**YOUR GOAL**
Repeat exactly, and only, the lines below starting at the line that contains "let s := (s.tapV" and ending at the line that contains "let (a, ra)", inclusive of both.

Records from a collection
• • •
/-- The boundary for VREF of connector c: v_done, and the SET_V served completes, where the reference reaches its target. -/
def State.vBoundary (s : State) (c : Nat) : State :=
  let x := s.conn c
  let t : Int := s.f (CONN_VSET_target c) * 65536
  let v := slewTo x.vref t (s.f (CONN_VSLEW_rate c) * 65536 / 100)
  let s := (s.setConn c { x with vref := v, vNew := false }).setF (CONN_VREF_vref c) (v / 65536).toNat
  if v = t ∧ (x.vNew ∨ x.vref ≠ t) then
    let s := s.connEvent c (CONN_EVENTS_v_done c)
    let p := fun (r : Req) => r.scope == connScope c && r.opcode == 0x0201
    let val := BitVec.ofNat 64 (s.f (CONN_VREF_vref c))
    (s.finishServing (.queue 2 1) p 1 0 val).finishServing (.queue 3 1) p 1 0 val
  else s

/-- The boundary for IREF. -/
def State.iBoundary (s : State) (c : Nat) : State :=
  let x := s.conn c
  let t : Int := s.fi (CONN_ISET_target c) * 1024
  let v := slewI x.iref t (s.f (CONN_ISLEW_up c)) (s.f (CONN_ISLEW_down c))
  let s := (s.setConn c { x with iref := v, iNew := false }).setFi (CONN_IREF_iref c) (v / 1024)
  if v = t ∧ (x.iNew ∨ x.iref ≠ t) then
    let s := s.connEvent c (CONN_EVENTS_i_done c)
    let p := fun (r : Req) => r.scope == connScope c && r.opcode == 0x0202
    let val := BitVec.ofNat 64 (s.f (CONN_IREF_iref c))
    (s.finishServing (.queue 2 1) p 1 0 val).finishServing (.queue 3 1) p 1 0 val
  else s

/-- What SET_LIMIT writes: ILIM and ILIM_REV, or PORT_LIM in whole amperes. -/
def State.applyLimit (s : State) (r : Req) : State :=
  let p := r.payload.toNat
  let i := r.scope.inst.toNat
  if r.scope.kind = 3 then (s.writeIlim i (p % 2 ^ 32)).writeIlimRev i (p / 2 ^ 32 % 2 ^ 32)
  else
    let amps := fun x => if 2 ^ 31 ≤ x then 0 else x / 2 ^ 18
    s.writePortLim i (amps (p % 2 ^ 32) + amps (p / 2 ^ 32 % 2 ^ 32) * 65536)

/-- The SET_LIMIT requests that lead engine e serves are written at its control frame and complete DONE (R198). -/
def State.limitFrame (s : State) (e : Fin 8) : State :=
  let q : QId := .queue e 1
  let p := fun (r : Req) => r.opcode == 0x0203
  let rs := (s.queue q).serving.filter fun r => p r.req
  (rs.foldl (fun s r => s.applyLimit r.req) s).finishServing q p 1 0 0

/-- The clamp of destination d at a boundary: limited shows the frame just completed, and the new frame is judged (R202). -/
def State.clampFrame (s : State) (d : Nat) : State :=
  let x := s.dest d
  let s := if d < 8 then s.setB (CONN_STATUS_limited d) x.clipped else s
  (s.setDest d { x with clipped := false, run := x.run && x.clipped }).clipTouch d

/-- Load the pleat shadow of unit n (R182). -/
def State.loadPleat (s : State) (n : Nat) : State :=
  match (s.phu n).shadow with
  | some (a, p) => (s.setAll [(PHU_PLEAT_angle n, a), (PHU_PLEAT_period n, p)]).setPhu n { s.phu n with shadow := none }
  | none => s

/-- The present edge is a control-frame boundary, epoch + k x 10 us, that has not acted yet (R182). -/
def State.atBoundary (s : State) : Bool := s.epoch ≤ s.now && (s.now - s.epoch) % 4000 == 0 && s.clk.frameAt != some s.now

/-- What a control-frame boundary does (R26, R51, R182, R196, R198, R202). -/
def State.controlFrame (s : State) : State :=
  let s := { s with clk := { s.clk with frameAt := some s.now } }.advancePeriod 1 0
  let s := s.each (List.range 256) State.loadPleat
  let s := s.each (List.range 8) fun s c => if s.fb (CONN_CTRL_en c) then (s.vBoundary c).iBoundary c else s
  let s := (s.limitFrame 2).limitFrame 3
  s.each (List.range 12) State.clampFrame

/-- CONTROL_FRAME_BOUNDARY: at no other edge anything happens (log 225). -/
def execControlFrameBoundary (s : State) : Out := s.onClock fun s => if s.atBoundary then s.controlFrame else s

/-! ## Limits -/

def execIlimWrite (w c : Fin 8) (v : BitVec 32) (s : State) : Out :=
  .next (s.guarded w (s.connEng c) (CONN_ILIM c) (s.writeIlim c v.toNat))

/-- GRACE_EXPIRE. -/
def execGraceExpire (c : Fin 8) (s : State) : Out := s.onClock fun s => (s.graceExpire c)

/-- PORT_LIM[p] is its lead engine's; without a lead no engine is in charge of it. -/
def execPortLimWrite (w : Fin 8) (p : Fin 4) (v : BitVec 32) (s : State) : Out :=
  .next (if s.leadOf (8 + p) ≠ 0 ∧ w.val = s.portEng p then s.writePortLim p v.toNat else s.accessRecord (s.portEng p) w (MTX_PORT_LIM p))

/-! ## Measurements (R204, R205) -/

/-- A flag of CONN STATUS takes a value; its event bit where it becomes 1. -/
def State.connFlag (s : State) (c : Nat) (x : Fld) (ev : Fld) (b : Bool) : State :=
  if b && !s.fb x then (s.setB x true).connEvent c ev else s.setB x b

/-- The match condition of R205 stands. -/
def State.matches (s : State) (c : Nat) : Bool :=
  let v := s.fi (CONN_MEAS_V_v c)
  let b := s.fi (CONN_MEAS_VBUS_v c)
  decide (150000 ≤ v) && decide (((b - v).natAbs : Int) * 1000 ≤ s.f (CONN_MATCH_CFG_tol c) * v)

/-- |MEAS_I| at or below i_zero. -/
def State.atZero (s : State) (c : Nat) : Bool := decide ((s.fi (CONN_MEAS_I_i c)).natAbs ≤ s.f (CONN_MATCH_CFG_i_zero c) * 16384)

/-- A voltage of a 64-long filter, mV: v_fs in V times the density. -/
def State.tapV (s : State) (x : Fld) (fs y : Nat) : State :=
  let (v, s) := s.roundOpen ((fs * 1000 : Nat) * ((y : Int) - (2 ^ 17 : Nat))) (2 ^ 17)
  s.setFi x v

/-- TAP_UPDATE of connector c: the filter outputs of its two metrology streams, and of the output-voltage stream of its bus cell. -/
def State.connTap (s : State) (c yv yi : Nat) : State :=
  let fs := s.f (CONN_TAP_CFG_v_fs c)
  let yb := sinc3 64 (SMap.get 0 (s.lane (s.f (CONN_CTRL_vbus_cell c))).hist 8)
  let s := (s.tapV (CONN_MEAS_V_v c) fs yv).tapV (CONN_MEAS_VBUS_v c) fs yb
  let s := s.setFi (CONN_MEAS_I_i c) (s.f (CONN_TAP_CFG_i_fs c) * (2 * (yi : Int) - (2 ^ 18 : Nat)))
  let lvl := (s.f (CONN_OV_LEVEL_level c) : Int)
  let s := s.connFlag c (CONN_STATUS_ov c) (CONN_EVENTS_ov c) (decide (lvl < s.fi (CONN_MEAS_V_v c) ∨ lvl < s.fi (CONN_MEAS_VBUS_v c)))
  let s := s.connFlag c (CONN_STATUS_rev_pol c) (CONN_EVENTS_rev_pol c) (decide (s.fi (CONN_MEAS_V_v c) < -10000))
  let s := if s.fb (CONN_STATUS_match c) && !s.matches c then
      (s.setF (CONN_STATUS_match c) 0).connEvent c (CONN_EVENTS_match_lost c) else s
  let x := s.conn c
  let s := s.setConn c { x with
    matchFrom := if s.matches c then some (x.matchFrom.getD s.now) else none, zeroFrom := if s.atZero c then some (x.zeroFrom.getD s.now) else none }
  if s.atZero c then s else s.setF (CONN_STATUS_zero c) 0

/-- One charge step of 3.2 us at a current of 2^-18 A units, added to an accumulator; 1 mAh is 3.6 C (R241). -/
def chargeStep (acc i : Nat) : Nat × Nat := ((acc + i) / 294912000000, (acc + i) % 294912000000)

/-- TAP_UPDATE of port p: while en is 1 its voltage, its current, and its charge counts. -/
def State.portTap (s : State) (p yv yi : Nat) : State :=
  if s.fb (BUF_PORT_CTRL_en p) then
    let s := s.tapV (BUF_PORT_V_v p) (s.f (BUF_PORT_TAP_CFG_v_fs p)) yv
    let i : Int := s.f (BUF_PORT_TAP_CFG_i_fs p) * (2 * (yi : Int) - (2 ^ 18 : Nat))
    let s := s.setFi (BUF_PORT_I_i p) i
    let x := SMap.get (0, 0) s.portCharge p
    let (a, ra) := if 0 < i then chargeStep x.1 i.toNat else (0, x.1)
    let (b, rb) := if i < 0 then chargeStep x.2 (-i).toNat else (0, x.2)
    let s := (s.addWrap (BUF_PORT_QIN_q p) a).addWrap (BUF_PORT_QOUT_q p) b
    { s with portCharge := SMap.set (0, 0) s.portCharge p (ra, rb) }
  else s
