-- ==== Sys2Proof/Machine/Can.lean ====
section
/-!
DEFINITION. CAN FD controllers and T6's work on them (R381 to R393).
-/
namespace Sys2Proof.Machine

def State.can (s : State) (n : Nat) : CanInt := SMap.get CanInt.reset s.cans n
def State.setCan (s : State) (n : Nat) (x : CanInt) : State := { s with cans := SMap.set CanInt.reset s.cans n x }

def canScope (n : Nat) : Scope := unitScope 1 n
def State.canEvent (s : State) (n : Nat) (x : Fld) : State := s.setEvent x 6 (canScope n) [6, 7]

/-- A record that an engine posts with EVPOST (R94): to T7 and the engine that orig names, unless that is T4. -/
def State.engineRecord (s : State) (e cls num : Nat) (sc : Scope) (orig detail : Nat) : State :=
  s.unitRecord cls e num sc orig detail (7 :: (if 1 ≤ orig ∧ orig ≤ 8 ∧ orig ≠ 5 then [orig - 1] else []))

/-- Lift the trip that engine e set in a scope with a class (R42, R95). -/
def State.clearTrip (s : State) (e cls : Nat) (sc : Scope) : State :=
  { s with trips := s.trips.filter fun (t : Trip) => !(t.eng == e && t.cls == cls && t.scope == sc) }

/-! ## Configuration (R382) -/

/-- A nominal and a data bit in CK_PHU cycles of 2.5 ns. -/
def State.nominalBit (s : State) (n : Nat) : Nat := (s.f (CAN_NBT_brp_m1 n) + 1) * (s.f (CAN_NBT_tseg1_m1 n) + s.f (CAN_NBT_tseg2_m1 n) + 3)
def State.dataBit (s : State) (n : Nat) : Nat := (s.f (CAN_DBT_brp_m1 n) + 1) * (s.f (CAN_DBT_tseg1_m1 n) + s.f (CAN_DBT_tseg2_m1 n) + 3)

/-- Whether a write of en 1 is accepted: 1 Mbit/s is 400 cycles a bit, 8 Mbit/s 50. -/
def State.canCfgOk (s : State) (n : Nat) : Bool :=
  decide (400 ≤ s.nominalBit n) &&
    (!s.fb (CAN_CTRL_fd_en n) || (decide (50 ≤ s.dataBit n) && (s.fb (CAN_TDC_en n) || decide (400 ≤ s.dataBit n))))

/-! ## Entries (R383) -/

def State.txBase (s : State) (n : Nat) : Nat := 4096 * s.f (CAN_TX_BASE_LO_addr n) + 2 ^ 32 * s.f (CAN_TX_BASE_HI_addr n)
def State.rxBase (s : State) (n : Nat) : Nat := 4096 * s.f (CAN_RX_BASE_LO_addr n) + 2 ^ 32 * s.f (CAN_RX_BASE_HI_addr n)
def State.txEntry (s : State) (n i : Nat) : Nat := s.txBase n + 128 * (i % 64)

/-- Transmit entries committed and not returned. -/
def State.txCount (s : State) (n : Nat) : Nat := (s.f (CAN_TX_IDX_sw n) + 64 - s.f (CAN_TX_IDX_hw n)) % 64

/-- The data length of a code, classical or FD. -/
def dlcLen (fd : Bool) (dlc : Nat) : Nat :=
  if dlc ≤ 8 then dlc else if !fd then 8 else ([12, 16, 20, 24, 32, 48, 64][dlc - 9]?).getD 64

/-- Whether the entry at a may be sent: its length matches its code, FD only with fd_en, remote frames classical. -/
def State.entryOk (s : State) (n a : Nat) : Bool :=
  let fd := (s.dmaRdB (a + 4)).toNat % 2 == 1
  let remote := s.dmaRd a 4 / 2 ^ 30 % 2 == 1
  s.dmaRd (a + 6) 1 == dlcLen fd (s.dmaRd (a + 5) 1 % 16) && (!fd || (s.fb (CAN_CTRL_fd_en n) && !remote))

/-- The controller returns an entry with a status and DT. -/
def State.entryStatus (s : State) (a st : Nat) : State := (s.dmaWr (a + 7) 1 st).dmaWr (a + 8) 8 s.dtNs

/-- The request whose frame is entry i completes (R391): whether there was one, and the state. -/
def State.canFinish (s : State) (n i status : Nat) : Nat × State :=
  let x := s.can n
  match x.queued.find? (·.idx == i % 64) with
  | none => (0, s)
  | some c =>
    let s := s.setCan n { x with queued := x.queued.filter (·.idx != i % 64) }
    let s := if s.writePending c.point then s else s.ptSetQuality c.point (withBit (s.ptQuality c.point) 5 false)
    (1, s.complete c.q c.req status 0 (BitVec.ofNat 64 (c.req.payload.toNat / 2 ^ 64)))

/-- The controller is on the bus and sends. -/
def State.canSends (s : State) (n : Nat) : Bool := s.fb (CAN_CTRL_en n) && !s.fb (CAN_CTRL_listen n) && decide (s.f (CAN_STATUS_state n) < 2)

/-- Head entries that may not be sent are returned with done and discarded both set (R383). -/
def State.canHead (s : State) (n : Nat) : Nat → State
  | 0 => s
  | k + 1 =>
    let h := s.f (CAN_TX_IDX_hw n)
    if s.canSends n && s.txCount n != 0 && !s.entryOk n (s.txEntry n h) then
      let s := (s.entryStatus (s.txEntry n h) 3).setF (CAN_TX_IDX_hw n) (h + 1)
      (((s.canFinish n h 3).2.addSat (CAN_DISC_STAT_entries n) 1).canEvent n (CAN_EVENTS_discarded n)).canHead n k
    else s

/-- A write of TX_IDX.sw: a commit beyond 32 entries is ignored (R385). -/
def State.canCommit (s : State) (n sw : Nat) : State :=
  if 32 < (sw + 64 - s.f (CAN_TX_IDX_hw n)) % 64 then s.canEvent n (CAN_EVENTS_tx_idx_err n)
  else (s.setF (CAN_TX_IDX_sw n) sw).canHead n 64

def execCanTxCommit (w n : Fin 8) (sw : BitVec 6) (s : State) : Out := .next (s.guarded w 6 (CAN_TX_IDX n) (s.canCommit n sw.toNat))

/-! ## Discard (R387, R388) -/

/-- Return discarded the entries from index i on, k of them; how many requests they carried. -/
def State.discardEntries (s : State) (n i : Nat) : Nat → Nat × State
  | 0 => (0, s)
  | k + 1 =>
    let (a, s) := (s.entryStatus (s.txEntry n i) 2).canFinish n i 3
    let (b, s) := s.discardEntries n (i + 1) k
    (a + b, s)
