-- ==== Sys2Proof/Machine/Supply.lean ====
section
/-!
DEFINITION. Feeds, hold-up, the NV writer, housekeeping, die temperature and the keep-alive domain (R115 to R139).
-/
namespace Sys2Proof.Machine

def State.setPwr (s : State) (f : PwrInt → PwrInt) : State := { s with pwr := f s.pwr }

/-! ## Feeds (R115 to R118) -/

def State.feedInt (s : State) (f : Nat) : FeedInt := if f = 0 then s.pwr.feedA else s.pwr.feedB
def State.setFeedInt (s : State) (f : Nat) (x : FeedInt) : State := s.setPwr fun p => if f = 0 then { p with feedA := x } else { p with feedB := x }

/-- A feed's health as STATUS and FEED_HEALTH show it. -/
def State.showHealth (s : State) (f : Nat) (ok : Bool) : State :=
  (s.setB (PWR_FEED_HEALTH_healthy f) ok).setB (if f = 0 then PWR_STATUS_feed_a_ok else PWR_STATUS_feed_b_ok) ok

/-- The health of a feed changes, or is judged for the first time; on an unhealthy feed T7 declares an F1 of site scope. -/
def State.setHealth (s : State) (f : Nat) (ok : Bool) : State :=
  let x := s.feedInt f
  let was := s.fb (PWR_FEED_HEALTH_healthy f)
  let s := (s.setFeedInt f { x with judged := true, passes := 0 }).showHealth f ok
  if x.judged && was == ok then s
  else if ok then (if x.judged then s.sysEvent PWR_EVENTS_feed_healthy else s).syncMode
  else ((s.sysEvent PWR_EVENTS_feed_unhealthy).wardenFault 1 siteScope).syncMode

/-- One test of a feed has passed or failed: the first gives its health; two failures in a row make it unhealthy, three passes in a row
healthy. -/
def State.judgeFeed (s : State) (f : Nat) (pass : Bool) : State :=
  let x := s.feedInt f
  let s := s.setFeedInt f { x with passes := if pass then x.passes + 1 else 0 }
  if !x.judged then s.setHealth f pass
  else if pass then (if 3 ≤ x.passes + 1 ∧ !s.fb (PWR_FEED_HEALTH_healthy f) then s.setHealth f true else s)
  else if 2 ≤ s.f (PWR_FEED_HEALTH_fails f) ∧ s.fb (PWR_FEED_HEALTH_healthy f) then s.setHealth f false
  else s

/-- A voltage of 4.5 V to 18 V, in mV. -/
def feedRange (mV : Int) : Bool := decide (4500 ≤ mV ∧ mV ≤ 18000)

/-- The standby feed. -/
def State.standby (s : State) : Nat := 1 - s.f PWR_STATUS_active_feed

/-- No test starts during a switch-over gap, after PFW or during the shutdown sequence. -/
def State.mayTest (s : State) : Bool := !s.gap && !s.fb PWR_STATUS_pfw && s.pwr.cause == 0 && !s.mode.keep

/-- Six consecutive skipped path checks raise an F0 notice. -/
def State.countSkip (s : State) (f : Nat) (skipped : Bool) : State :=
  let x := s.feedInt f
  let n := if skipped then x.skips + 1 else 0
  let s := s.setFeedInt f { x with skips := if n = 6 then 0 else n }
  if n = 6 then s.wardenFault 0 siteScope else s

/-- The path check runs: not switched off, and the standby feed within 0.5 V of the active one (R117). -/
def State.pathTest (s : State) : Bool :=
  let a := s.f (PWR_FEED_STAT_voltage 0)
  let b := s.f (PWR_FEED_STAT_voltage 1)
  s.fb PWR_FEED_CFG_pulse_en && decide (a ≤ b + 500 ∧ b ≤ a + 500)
• • •
**TASK SOLUTION**
  let s := (s.tapV (CONN_MEAS_V_v c) fs yv).tapV (CONN_MEAS_VBUS_v c) fs yb
  let s := s.setFi (CONN_MEAS_I_i c) (s.f (CONN_TAP_CFG_i_fs c) * (2 * (yi : Int) - (2 ^ 18 : Nat)))
  let lvl := (s.f (CONN_OV_LEVEL_level c) : Int)
  let s := s.connFlag c (CONN_STATUS_ov c) (CONN_EVENTS_ov c) (decide (lvl < s.fi (CONN_MEAS_V_v c) ∨ lvl < s.fi (CONN_MEAS_VBUS_v c)))
  let s := s.connFlag c (CONN_STATUS_rev_pol c) (CONN_EVENTS_rev_pol c) (decide (s.fi (CONN_MEAS_V_v c) < -10000))
  let s := if s.fb (CONN_STATUS_match c) && !s.matches c then
      (s.setF (CONN_STATUS_match c) 0).connEvent c (CONN_EVENTS_match_lost c) else s
  let x := s.conn c
  let s := s.setConn c { x with
    matchFrom := if s.matches c then some (x.matchFrom.getD s.now) else none, zeroFrom := if s.atZero c then some (x.zeroFrom.getD s.now) else none }
  if s.atZero c then s else s.setF (CONN_STATUS_zero c) 0

/-- One charge step of 3.2 us at a current of 2^-18 A units, added to an accumulator; 1 mAh is 3.6 C (R241). -/
def chargeStep (acc i : Nat) : Nat × Nat := ((acc + i) / 294912000000, (acc + i) % 294912000000)

/-- TAP_UPDATE of port p: while en is 1 its voltage, its current, and its charge counts. -/
def State.portTap (s : State) (p yv yi : Nat) : State :=
  if s.fb (BUF_PORT_CTRL_en p) then
    let s := s.tapV (BUF_PORT_V_v p) (s.f (BUF_PORT_TAP_CFG_v_fs p)) yv
    let i : Int := s.f (BUF_PORT_TAP_CFG_i_fs p) * (2 * (yi : Int) - (2 ^ 18 : Nat))
    let s := s.setFi (BUF_PORT_I_i p) i
    let x := SMap.get (0, 0) s.portCharge p
    let (a, ra) := if 0 < i then chargeStep x.1 i.toNat else (0, x.1)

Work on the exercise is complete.